The listing below contains a span that opens with the line containing "induction l generalizing d a with" and closes with the line containing "end Sys2Proof.Machine". Return that span exactly.

◆ SOURCE RECORDS:
+++++

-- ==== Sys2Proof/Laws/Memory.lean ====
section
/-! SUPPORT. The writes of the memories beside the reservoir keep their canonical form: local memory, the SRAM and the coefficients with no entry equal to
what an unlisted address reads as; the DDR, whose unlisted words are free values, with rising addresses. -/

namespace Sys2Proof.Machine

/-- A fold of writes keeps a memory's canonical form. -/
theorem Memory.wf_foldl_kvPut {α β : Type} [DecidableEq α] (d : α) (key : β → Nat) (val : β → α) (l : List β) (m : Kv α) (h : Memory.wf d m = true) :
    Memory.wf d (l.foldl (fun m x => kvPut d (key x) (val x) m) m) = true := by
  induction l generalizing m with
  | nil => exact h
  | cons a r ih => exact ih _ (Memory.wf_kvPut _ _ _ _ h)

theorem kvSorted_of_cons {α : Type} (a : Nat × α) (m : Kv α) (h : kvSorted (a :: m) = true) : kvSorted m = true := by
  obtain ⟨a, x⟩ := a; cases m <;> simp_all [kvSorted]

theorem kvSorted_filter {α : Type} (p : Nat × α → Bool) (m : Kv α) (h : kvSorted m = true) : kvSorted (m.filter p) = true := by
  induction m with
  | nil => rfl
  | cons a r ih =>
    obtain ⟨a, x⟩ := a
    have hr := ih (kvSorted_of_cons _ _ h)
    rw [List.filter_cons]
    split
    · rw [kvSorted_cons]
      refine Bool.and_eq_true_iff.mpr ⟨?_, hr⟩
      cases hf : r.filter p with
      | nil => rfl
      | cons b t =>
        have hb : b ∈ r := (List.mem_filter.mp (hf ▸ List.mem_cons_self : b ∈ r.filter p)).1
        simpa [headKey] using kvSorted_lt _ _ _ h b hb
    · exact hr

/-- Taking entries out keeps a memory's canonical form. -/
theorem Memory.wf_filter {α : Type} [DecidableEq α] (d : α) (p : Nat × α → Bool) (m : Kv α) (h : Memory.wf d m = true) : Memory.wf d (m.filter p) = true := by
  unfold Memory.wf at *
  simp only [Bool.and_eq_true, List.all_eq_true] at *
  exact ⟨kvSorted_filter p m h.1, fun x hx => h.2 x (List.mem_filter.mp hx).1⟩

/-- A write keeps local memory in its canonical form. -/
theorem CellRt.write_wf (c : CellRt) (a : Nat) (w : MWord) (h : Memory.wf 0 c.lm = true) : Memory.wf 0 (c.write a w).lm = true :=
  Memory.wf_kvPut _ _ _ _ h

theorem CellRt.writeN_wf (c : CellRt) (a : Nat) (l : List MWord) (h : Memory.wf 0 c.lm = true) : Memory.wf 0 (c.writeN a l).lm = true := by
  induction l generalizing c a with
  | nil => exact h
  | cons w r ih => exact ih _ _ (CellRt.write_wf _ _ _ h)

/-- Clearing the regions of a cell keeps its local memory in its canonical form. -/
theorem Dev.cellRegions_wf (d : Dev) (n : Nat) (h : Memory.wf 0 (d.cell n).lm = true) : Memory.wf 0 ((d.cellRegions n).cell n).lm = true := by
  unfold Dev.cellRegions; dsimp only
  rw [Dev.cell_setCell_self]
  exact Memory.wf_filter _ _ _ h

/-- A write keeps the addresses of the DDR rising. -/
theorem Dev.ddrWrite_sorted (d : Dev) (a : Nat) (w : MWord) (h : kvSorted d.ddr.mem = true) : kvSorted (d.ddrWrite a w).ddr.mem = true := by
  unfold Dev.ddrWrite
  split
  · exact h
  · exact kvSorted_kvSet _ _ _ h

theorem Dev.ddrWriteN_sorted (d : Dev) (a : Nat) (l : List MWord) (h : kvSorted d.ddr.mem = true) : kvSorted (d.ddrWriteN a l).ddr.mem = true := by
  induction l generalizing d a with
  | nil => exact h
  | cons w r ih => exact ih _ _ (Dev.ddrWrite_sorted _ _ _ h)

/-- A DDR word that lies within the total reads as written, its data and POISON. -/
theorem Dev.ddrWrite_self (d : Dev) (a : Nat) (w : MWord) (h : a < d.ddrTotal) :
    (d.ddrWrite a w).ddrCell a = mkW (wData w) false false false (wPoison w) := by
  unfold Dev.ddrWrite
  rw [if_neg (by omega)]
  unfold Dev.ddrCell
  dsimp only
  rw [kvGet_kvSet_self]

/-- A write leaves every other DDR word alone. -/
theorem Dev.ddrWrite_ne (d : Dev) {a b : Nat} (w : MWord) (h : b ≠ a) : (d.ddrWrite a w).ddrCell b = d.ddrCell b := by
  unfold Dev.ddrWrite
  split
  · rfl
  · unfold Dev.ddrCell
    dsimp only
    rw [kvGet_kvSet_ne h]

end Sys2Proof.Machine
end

+++++

◆ TASK ANSWER:
  induction l generalizing d a with
  | nil => exact h
  | cons w r ih => exact ih _ _ (Dev.ddrWrite_sorted _ _ _ h)

/-- A DDR word that lies within the total reads as written, its data and POISON. -/
theorem Dev.ddrWrite_self (d : Dev) (a : Nat) (w : MWord) (h : a < d.ddrTotal) :
    (d.ddrWrite a w).ddrCell a = mkW (wData w) false false false (wPoison w) := by
  unfold Dev.ddrWrite
  rw [if_neg (by omega)]
  unfold Dev.ddrCell
  dsimp only
  rw [kvGet_kvSet_self]

/-- A write leaves every other DDR word alone. -/
theorem Dev.ddrWrite_ne (d : Dev) {a b : Nat} (w : MWord) (h : b ≠ a) : (d.ddrWrite a w).ddrCell b = d.ddrCell b := by
  unfold Dev.ddrWrite
  split
  · rfl
  · unfold Dev.ddrCell
    dsimp only
    rw [kvGet_kvSet_ne h]

end Sys2Proof.Machine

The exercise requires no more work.